Penalties: Tax geared penalties reviewed by Upper Tribunal

Penalties: Tax geared penalties reviewed by Upper Tribunal

A taxpayer has partially won his case at the Upper Tribunal (UT) regarding tax geared penalties issued by HMRC amounting to some £574k although most of his grounds for appeal were dismissed.  The taxpayer had achieved a significant capital gain in the 2012/13 tax year but did inform HMRC of this gain and paid the full amount of tax due.  The taxpayer’s accountant had sent a letter to HMRC at the time but the taxpayer failed to submit an actual return.  HMRC issued a discovery assessment and then issued the penalty demands.

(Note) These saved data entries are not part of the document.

theorem State.missGroup_keeps {I : Inv} {s : State} (hE : I.has [.cmd, .regs, .dict, .irq, .hostMem, .events, .out]) (h : I.P s) {tag : Nat} {g : Int} {ring : Nat}  :
    I.P (State.missGroup s tag g ring) := by
  unfold State.missGroup
  repeat' first
    | with_reducible assumption
    | (extract_lets +onlyGivenNames v
       first
         | (have hv : I.P v := by
              dsimp only [v]
              repeat' first
                | with_reducible assumption
                | intro _
                | with_reducible refine State.missedPut_keeps (hE.sub rfl) ?_
                | with_reducible refine State.spoolFree_keeps (hE.sub rfl) ?_
                | with_reducible refine State.countOd_keeps (hE.sub rfl) ?_
                | with_reducible refine State.modOuts_keeps (hE.sub rfl) ?_
                | with_reducible refine Inv.ite ?_ ?_
                | split
                | dsimp only
                | (with_reducible refine Inv.set (fun p => ?_) ?_
                   · fail_if_success with_reducible (cases p <;> first
                       | exact Or.inl rfl | exact Or.inl ⟨rfl, rfl⟩ | exact Or.inl ⟨rfl, rfl, rfl⟩ | exact Or.inl ⟨rfl, rfl, rfl, rfl⟩ | exact Or.inl ⟨rfl, rfl, rfl, rfl, rfl⟩
                       | exact Or.inl ⟨rfl, rfl, rfl, rfl, rfl, rfl⟩ | exact Or.inl ⟨rfl, rfl, rfl, rfl, rfl, rfl, rfl⟩ | exact Or.inl ⟨rfl, rfl, rfl, rfl, rfl, rfl, rfl, rfl, rfl⟩
                       | exact Or.inl ⟨rfl, rfl, rfl, rfl, rfl, rfl, rfl, rfl, rfl, rfl, rfl, rfl, rfl, rfl⟩)
                     with_reducible (cases p <;> first
                       | exact Or.inl rfl | exact Or.inl ⟨rfl, rfl⟩ | exact Or.inl ⟨rfl, rfl, rfl⟩ | exact Or.inl ⟨rfl, rfl, rfl, rfl⟩ | exact Or.inl ⟨rfl, rfl, rfl, rfl, rfl⟩
                       | exact Or.inl ⟨rfl, rfl, rfl, rfl, rfl, rfl⟩ | exact Or.inl ⟨rfl, rfl, rfl, rfl, rfl, rfl, rfl⟩ | exact Or.inl ⟨rfl, rfl, rfl, rfl, rfl, rfl, rfl, rfl, rfl⟩
                       | exact Or.inl ⟨rfl, rfl, rfl, rfl, rfl, rfl, rfl, rfl, rfl, rfl, rfl, rfl, rfl, rfl⟩
                       | exact Or.inr ⟨hE _ (by decide), True.intro⟩ | exact Or.inr ⟨hE _ (by decide), _, rfl⟩))
                | fail
            clear_value v)
         | (try dsimp only [v]
            clear v))
    | intro _
    | with_reducible refine State.missedPut_keeps (hE.sub rfl) ?_
    | with_reducible refine State.spoolFree_keeps (hE.sub rfl) ?_
    | with_reducible refine State.countOd_keeps (hE.sub rfl) ?_
    | with_reducible refine State.modOuts_keeps (hE.sub rfl) ?_
    | with_reducible refine Inv.ite ?_ ?_
    | split
    | dsimp only
    | (with_reducible refine Inv.set (fun p => ?_) ?_
       · fail_if_success with_reducible (cases p <;> first
           | exact Or.inl rfl | exact Or.inl ⟨rfl, rfl⟩ | exact Or.inl ⟨rfl, rfl, rfl⟩ | exact Or.inl ⟨rfl, rfl, rfl, rfl⟩ | exact Or.inl ⟨rfl, rfl, rfl, rfl, rfl⟩
           | exact Or.inl ⟨rfl, rfl, rfl, rfl, rfl, rfl⟩ | exact Or.inl ⟨rfl, rfl, rfl, rfl, rfl, rfl, rfl⟩ | exact Or.inl ⟨rfl, rfl, rfl, rfl, rfl, rfl, rfl, rfl, rfl⟩
           | exact Or.inl ⟨rfl, rfl, rfl, rfl, rfl, rfl, rfl, rfl, rfl, rfl, rfl, rfl, rfl, rfl⟩)
         with_reducible (cases p <;> first
           | exact Or.inl rfl | exact Or.inl ⟨rfl, rfl⟩ | exact Or.inl ⟨rfl, rfl, rfl⟩ | exact Or.inl ⟨rfl, rfl, rfl, rfl⟩ | exact Or.inl ⟨rfl, rfl, rfl, rfl, rfl⟩
           | exact Or.inl ⟨rfl, rfl, rfl, rfl, rfl, rfl⟩ | exact Or.inl ⟨rfl, rfl, rfl, rfl, rfl, rfl, rfl⟩ | exact Or.inl ⟨rfl, rfl, rfl, rfl, rfl, rfl, rfl, rfl, rfl⟩
           | exact Or.inl ⟨rfl, rfl, rfl, rfl, rfl, rfl, rfl, rfl, rfl, rfl, rfl, rfl, rfl, rfl⟩
           | exact Or.inr ⟨hE _ (by decide), True.intro⟩ | exact Or.inr ⟨hE _ (by decide), _, rfl⟩))
    | fail

theorem State.endCmd_keeps {I : Inv} {s : State} (hE : I.has [.cmd]) (h : I.P s) {p : Cmd → Bool} {status : Nat} {detail : Nat}  :
    I.P (State.endCmd s p status detail) := by
  unfold State.endCmd
  try dsimp only
  repeat' first
    | with_reducible assumption
    | intro _
    | with_reducible refine State.mapCmds_keeps (hE.sub rfl) ?_
    | with_reducible refine Inv.ite ?_ ?_
    | split
    | dsimp only

theorem State.forgetTold_keeps {I : Inv} {s : State} (hE : I.has [.cmd]) (h : I.P s) {tag : Nat}  :
    I.P (State.forgetTold s tag) := by
  unfold State.forgetTold
  try dsimp only
  repeat' first
    | with_reducible assumption
    | intro _
    | with_reducible refine State.modCmd_keeps (hE.sub rfl) ?_
    | with_reducible refine Inv.ite ?_ ?_
    | split
    | dsimp only

theorem State.dropStreams_keeps {I : Inv} {s : State} (hE : I.has [.cmd, .regs, .dram, .free]) (h : I.P s) {tag : Nat}  :
    I.P (State.dropStreams s tag) := by
  unfold State.dropStreams
  try dsimp only
  repeat' first
    | with_reducible assumption
    | intro _
    | with_reducible refine State.forgetTold_keeps (hE.sub rfl) ?_
    | with_reducible refine State.dropFills_keeps (hE.sub rfl) ?_
    | with_reducible refine State.modCmd_keeps (hE.sub rfl) ?_
    | with_reducible refine Inv.foldl ?_ ?_
    | with_reducible refine Inv.ite ?_ ?_
    | split
    | dsimp only
    | (with_reducible refine Inv.set (fun p => ?_) ?_
       · fail_if_success with_reducible (cases p <;> first
           | exact Or.inl rfl | exact Or.inl ⟨rfl, rfl⟩ | exact Or.inl ⟨rfl, rfl, rfl⟩ | exact Or.inl ⟨rfl, rfl, rfl, rfl⟩ | exact Or.inl ⟨rfl, rfl, rfl, rfl, rfl⟩
           | exact Or.inl ⟨rfl, rfl, rfl, rfl, rfl, rfl⟩ | exact Or.inl ⟨rfl, rfl, rfl, rfl, rfl, rfl, rfl⟩ | exact Or.inl ⟨rfl, rfl, rfl, rfl, rfl, rfl, rfl, rfl, rfl⟩
           | exact Or.inl ⟨rfl, rfl, rfl, rfl, rfl, rfl, rfl, rfl, rfl, rfl, rfl, rfl, rfl, rfl⟩)
         with_reducible (cases p <;> first
           | exact Or.inl rfl | exact Or.inl ⟨rfl, rfl⟩ | exact Or.inl ⟨rfl, rfl, rfl⟩ | exact Or.inl ⟨rfl, rfl, rfl, rfl⟩ | exact Or.inl ⟨rfl, rfl, rfl, rfl, rfl⟩
           | exact Or.inl ⟨rfl, rfl, rfl, rfl, rfl, rfl⟩ | exact Or.inl ⟨rfl, rfl, rfl, rfl, rfl, rfl, rfl⟩ | exact Or.inl ⟨rfl, rfl, rfl, rfl, rfl, rfl, rfl, rfl, rfl⟩
           | exact Or.inl ⟨rfl, rfl, rfl, rfl, rfl, rfl, rfl, rfl, rfl, rfl, rfl, rfl, rfl, rfl⟩
           | exact Or.inr ⟨hE _ (by decide), True.intro⟩ | exact Or.inr ⟨hE _ (by decide), _, rfl⟩))
    | fail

The first ground of appeal was that there was insufficient evidence of a HMRC officer authorising the issuance of the notice to file a self-assessment return.  The UT found that in this case HMRC had not submitted sufficient evidence that a HMRC officer had authorised the issuance of the notice to file a self-assessment tax return so would have allowed the appeal.  Critically, subsequent to the initial hearing at the First-tier Tribunal (FTT) new legislation had been passed, with retroactive effect, that stated that where HMRC issues a notice then it is to be presumed that an officer had authorised the issuance so the taxpayer’s ground was dismissed.

The second ground of appeal was that the taxpayer hadn’t been properly informed of the penalties, they had been sent to his accountant and to him via a service address for the LLP that he was member of.  The UT dismissed this ground, following prior case law, as they found he had been informed, albeit indirectly, and so was aware of the penalty notices.

The third ground of appeal was that the penalties should be issued on the basis of the net of tax remaining to be paid, meaning that HMRC should have considered the full payment of tax he made at the time the capital gain was realised.  The UT also dismissed this argument, holding that the legislation clearly provided for penalties for non-filing as well as penalties for non-payment.

The fourth ground, that the taxpayer won, was that the FTT hadn’t taken account of the special circumstances of the taxpayer and that certain factors should be taken into account to reduce the amount of the penalty, such as the early payment of tax and correspondence with HMRC on the matter.  The UT found that the FTT had erred in law in not considering these factors and remitted the case back to a differently constituted panel at the FTT to determine whether and if so by how much the penalties should be reduced.  It will be interesting to see how the FTT decides this matter.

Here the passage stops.